What exactly is a “fixed mindset” and a “growth mindset”? A fixed mindset is when a person is under too much stress that they tend to get frustrated and give up, they then make the situation worse by not applying and growing with their learning. As Carol Dweck says, “Instead of luxuriating in the power of yet, they were gripped in the tyranny of now.” What she means by “yet” is her viewpoint of the way students should approach difficulties, instead of getting mad and quitting, thinking to himself/herself that eventually, or soon, or “not yet”, encourages them to keep going. Furthermore, when a student gets so frustrated they give up, they most likely think they feel like they don’t have to learn more because they already know enough or don’t need to know the information. A growth mindset is one in which a student could be working on a difficult assignment and think to themselves that they can do it and challenge themselves and push to do more and try harder.
Some of these issues consist of microaggressions and trigger warnings. Carol Dweck talks about two different mentalities students should have in school, and in many cases transfer these mentalities to real-life situations. As Lukianoff and Haidt say in their article, “Microaggressions are small actions or word choices that seem on their face to have no malicious intent but that are thought of as a kind of violence nonetheless.” “The Coddling of American Mind” is about academic protectiveness. In this article, there are many different ways for teachers to improve their teaching and ways to make information learned in school more “appropriate” or “suitable” for those who are affected. According to Carol Dweck, there are two different mentalities when working, a fixed mindset and a growth mindset, and Lukianoff and Haidt’s article regarding trigger warnings and microaggressions all aim at a greater higher education.
This is also seen in “The Coddling”, trigger warnings are alerts that educators are expected to change their curriculum and their style of teaching, that has worked for over 20 years, because the students are starting to get “triggered” over issues that shouldn’t be hidden from the public eye.” Trigger warnings are intended to warn people that sensitive content is coming. These terms are a very sensitive topic. Some people also feel as if trigger warnings were imposed everywhere then generations of weaker individuals will be raised into adulthood, being taught that everybody is going to be really friendly and respectful. The reality check when they are exposed to real-life would be detrimental to their mental state.
A very controversial subject, trigger warnings, have been increasingly becoming more of something that is a requirement and less of something that professors/presentations would portray if the content was offensive to the majority of the students. Leaving trigger warnings to the choice of the professor is a productive approach to learning in higher education because it focuses on the majority, and idolizes the sole purpose of being present, the education gained from the lesson. Regardless of the material, I feel as if everybody should be aware of the issues of this world. How will the issues be prevented if the issues cannot be mentioned because they are considered to be offensive? As Lukianoff and Haidt say in their article, “Jeannie Suk wrote in an online article for The New Yorker about law students asking her fellow professors at Harvard not to teach rape law—or, in one case, even use the word violate (as in “that violates the law”) lest it cause students distress.” Rape is a worldwide problem that affects millions of people per year. If this cannot be addressed in education than it will only become more of a problem.

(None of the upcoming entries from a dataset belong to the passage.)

/-- Settles O5: the tables of the reset state repeat the power-on record. -/
theorem resetValues : Obligations.ResetValues := by
  refine ⟨rfl, fun j => ?_, rfl, rfl, rfl, rfl, rfl, rfl, rfl, rfl, rfl, Params.get_powerOn _, fun p => ?_, fun p k => ?_,
    rfl, rfl, rfl, Params.get_powerOn, fun p => ?_⟩
  · rw [State.reset_chan]
    exact ⟨rfl, rfl, rfl⟩
  · rw [State.reset_port]
    rfl
  · rw [State.reset_port, show FieldPort.powerOn.log = ErrorLog.powerOn from rfl, ErrorLog.kind_powerOn]
    exact ⟨rfl, rfl⟩
  · rw [State.reset_port]
    exact ⟨rfl, rfl⟩

/-- Settles O6: the end of initialization, taken in INITIALIZING. -/
theorem initializationCompletes : Obligations.InitializationCompletes := by
  intro s hr ha
  rw [exec_out (f := initializationEnds) rfl hr, initializationEnds, if_pos ha]

/-! ## ARRAY START (R196) -/

theorem State.forgetHubs_true (s : State) :
    s.forgetHubs (fun _ => true) = { s with hubs := vmap (fun e => { e with expSeq := none, expAsn := none }) s.hubs } := by
  simp [State.forgetHubs, HubEntry.forget]

/-- Settles O7: the two answers of the owner. -/
theorem arrayStart : Obligations.ArrayStart := by
  intro s c tag payload h
  constructor
  · intro ha hb
    refine exec_served_of_owner (req := .arrayStart) h ((if_neg ?_).trans ?_)
    · simp [ha, hb]
    · rw [State.forgetHubs_true, State.popRequest_hubs]
  · intro hg
    exact exec_served_of_refuse (req := .arrayStart) h (if_pos (by simpa using hg))

/-! ## The millisecond (log 5) -/

theorem tickLink_running {s : State} {p : FPort} {n : Nat} (hs : (s.port p).state = .up)
    (ht : (s.port p).linkTimer = some n) :
    tickLink s p =
      if n + 1 < 200 then s.setPort p { s.port p with linkTimer := some (n + 1) } else linkTimesOut p s := by
  simp only [tickLink, hs, ht, Config.linkTimeout]
  split
  next => rw [if_neg (by omega)]
  next => rw [if_pos (by omega)]

theorem tickLink_still {s : State} {p : FPort}
    (h : ∀ n, (s.port p).state = .up → (s.port p).linkTimer = some n → False) : tickLink s p = s := by
  unfold tickLink
  split
  next n hs ht => exact (h n hs ht).elim
  next => rfl

theorem tickLink_stopped {s : State} {p : FPort} (h : (s.port p).linkTimer = none) : tickLink s p = s :=
  tickLink_still fun n _ hn => by simp [h] at hn

theorem tickHoldOff_running {s : State} {n : Nat} (hs : s.sched.state = .holding) (ht : s.sched.timer = some n) :
    tickHoldOff s =
      if 1 < n then { s with sched := { s.sched with timer := some (n - 1) } } else holdOffRunsOut s := by
  simp only [tickHoldOff, hs, ht]
  split
  next => rw [if_neg (by omega)]
  next => rw [if_pos (by omega)]

theorem tickHoldOff_still {s : State} (h : ∀ n, s.sched.state = .holding → s.sched.timer = some n → False) :
    tickHoldOff s = s := by
  unfold tickHoldOff
  split
  next n hs ht => exact (h n hs ht).elim
  next => rfl

theorem tickDwell_running {s : State} {n : Nat} (hd : s.alert.dwell = .running n) :
    tickDwell s = if 1 < n then s.setAlert { s.alert with dwell := .running (n - 1) } else dwellRunsOut s := by
  simp only [tickDwell, hd]
  split
  next => rw [if_neg (by omega)]
  next => rw [if_pos (by omega)]

theorem step_millisecond {s : State} (hp : s.pending = []) (hr : s.resetAsserted = false) :
    step s = .next (tickDwell (tickHoldOff (tickLink (tickLink (tickLink (tickLink s 0) 1) 2) 3))).transmitBoth := by
  simp only [step, hp, answer, whole_out hr]
  rfl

A growth mindset is the solution to academic success in higher education. Attempting challenges with an open mind, growth mindset, and thinking that the task is doable will ensure better results. If students go into difficult situations with a fixed mindset telling themselves they “can’t do it”, then they will not perform to the best of their ability. Trigger warning and fixed mindsets are similar. If students expect instructors to protect them by shielding them from sensitive content than they are already doubting themselves. If more universities utilized the growth mindset, students would be more well-rounded and better prepared for future life and adulthood.